WHAT IS BEING ASKED
Your task is to copy every line of the records below that contains "ques".
===== INPUT =====
-- ==== Sys2Proof/Laws/State.lean ====
section
/-! SUPPORT. What each update of the state leaves: one lemma per field, true by unfolding. -/

namespace Sys2Proof.Machine

variable (s : State)

/-! `setObj` -/
@[simp] theorem setObj_pending (k v : Nat) : (s.setObj k v).pending = s.pending := rfl
@[simp] theorem setObj_free (k v : Nat) : (s.setObj k v).free = s.free := rfl
@[simp] theorem setObj_time (k v : Nat) : (s.setObj k v).time = s.time := rfl
@[simp] theorem setObj_cad (k v : Nat) : (s.setObj k v).cad = s.cad := rfl
@[simp] theorem setObj_deferred (k v : Nat) : (s.setObj k v).deferred = s.deferred := rfl
@[simp] theorem setObj_ctr (k v : Nat) : (s.setObj k v).ctr = s.ctr := rfl
@[simp] theorem setObj_slot0 (k v : Nat) : (s.setObj k v).slot0 = s.slot0 := rfl
@[simp] theorem setObj_slot1 (k v : Nat) : (s.setObj k v).slot1 = s.slot1 := rfl
@[simp] theorem setObj_book (k v : Nat) : (s.setObj k v).book = s.book := rfl
@[simp] theorem setObj_adm (k v : Nat) : (s.setObj k v).adm = s.adm := rfl
@[simp] theorem setObj_host (k v : Nat) : (s.setObj k v).host = s.host := rfl
@[simp] theorem setObj_jnl (k v : Nat) : (s.setObj k v).jnl = s.jnl := rfl
@[simp] theorem setObj_clus (k v : Nat) : (s.setObj k v).clus = s.clus := rfl
@[simp] theorem setObj_prog (k v : Nat) : (s.setObj k v).prog = s.prog := rfl
@[simp] theorem setObj_acc (k v : Nat) : (s.setObj k v).acc = s.acc := rfl
@[simp] theorem setObj_mem (k v : Nat) : (s.setObj k v).mem = s.mem := rfl
@[simp] theorem setObj_arr (k v : Nat) : (s.setObj k v).arr = s.arr := rfl
@[simp] theorem setObj_cal (k v : Nat) : (s.setObj k v).cal = s.cal := rfl
@[simp] theorem setObj_layers (k v : Nat) : (s.setObj k v).layers = s.layers := rfl
@[simp] theorem setObj_evalAt (k v : Nat) : (s.setObj k v).evalAt = s.evalAt := rfl
@[simp] theorem setObj_mdl (k v : Nat) : (s.setObj k v).mdl = s.mdl := rfl
@[simp] theorem setObj_kv (k v : Nat) : (s.setObj k v).kv = s.kv := rfl
@[simp] theorem setObj_auts (k v : Nat) : (s.setObj k v).auts = s.auts := rfl
@[simp] theorem setObj_chans (k v : Nat) : (s.setObj k v).chans = s.chans := rfl
@[simp] theorem setObj_ques (k v : Nat) : (s.setObj k v).ques = s.ques := rfl
@[simp] theorem setObj_fab (k v : Nat) : (s.setObj k v).fab = s.fab := rfl
@[simp] theorem setObj_flt (k v : Nat) : (s.setObj k v).flt = s.flt := rfl
@[simp] theorem setObj_pwr (k v : Nat) : (s.setObj k v).pwr = s.pwr := rfl
@[simp] theorem setObj_rmon (k v : Nat) : (s.setObj k v).rmon = s.rmon := rfl
@[simp] theorem setObj_thm (k v : Nat) : (s.setObj k v).thm = s.thm := rfl
@[simp] theorem setObj_sec (k v : Nat) : (s.setObj k v).sec = s.sec := rfl
@[simp] theorem setObj_fw (k v : Nat) : (s.setObj k v).fw = s.fw := rfl
@[simp] theorem setObj_sys (k v : Nat) : (s.setObj k v).sys = s.sys := rfl
@[simp] theorem setObj_copies (k v : Nat) : (s.setObj k v).copies = s.copies := rfl
@[simp] theorem setObj_shadow (k v : Nat) : (s.setObj k v).shadow = s.shadow := rfl
@[simp] theorem setObj_out (k v : Nat) : (s.setObj k v).out = s.out := rfl

/-! `bump` -/
@[simp] theorem bump_pending (k n : Nat) : (s.bump k n).pending = s.pending := rfl
@[simp] theorem bump_free (k n : Nat) : (s.bump k n).free = s.free := rfl
@[simp] theorem bump_time (k n : Nat) : (s.bump k n).time = s.time := rfl
@[simp] theorem bump_cad (k n : Nat) : (s.bump k n).cad = s.cad := rfl
@[simp] theorem bump_obj (k n : Nat) : (s.bump k n).obj = s.obj := rfl
@[simp] theorem bump_deferred (k n : Nat) : (s.bump k n).deferred = s.deferred := rfl
@[simp] theorem bump_slot0 (k n : Nat) : (s.bump k n).slot0 = s.slot0 := rfl
@[simp] theorem bump_slot1 (k n : Nat) : (s.bump k n).slot1 = s.slot1 := rfl
@[simp] theorem bump_book (k n : Nat) : (s.bump k n).book = s.book := rfl
@[simp] theorem bump_adm (k n : Nat) : (s.bump k n).adm = s.adm := rfl
@[simp] theorem bump_host (k n : Nat) : (s.bump k n).host = s.host := rfl
@[simp] theorem bump_jnl (k n : Nat) : (s.bump k n).jnl = s.jnl := rfl
@[simp] theorem bump_clus (k n : Nat) : (s.bump k n).clus = s.clus := rfl
@[simp] theorem bump_prog (k n : Nat) : (s.bump k n).prog = s.prog := rfl
@[simp] theorem bump_acc (k n : Nat) : (s.bump k n).acc = s.acc := rfl
@[simp] theorem bump_mem (k n : Nat) : (s.bump k n).mem = s.mem := rfl
@[simp] theorem bump_arr (k n : Nat) : (s.bump k n).arr = s.arr := rfl
@[simp] theorem bump_cal (k n : Nat) : (s.bump k n).cal = s.cal := rfl
@[simp] theorem bump_layers (k n : Nat) : (s.bump k n).layers = s.layers := rfl
@[simp] theorem bump_evalAt (k n : Nat) : (s.bump k n).evalAt = s.evalAt := rfl
@[simp] theorem bump_mdl (k n : Nat) : (s.bump k n).mdl = s.mdl := rfl
@[simp] theorem bump_kv (k n : Nat) : (s.bump k n).kv = s.kv := rfl
@[simp] theorem bump_auts (k n : Nat) : (s.bump k n).auts = s.auts := rfl
@[simp] theorem bump_chans (k n : Nat) : (s.bump k n).chans = s.chans := rfl
@[simp] theorem bump_ques (k n : Nat) : (s.bump k n).ques = s.ques := rfl
@[simp] theorem bump_fab (k n : Nat) : (s.bump k n).fab = s.fab := rfl
@[simp] theorem bump_flt (k n : Nat) : (s.bump k n).flt = s.flt := rfl
@[simp] theorem bump_pwr (k n : Nat) : (s.bump k n).pwr = s.pwr := rfl
@[simp] theorem bump_rmon (k n : Nat) : (s.bump k n).rmon = s.rmon := rfl
@[simp] theorem bump_thm (k n : Nat) : (s.bump k n).thm = s.thm := rfl
@[simp] theorem bump_sec (k n : Nat) : (s.bump k n).sec = s.sec := rfl
@[simp] theorem bump_fw (k n : Nat) : (s.bump k n).fw = s.fw := rfl
@[simp] theorem bump_sys (k n : Nat) : (s.bump k n).sys = s.sys := rfl
@[simp] theorem bump_copies (k n : Nat) : (s.bump k n).copies = s.copies := rfl
@[simp] theorem bump_shadow (k n : Nat) : (s.bump k n).shadow = s.shadow := rfl
@[simp] theorem bump_out (k n : Nat) : (s.bump k n).out = s.out := rfl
=====
RESPONSE BOX
@[simp] theorem setObj_ques (k v : Nat) : (s.setObj k v).ques = s.ques := rfl
@[simp] theorem bump_ques (k n : Nat) : (s.bump k n).ques = s.ques := rfl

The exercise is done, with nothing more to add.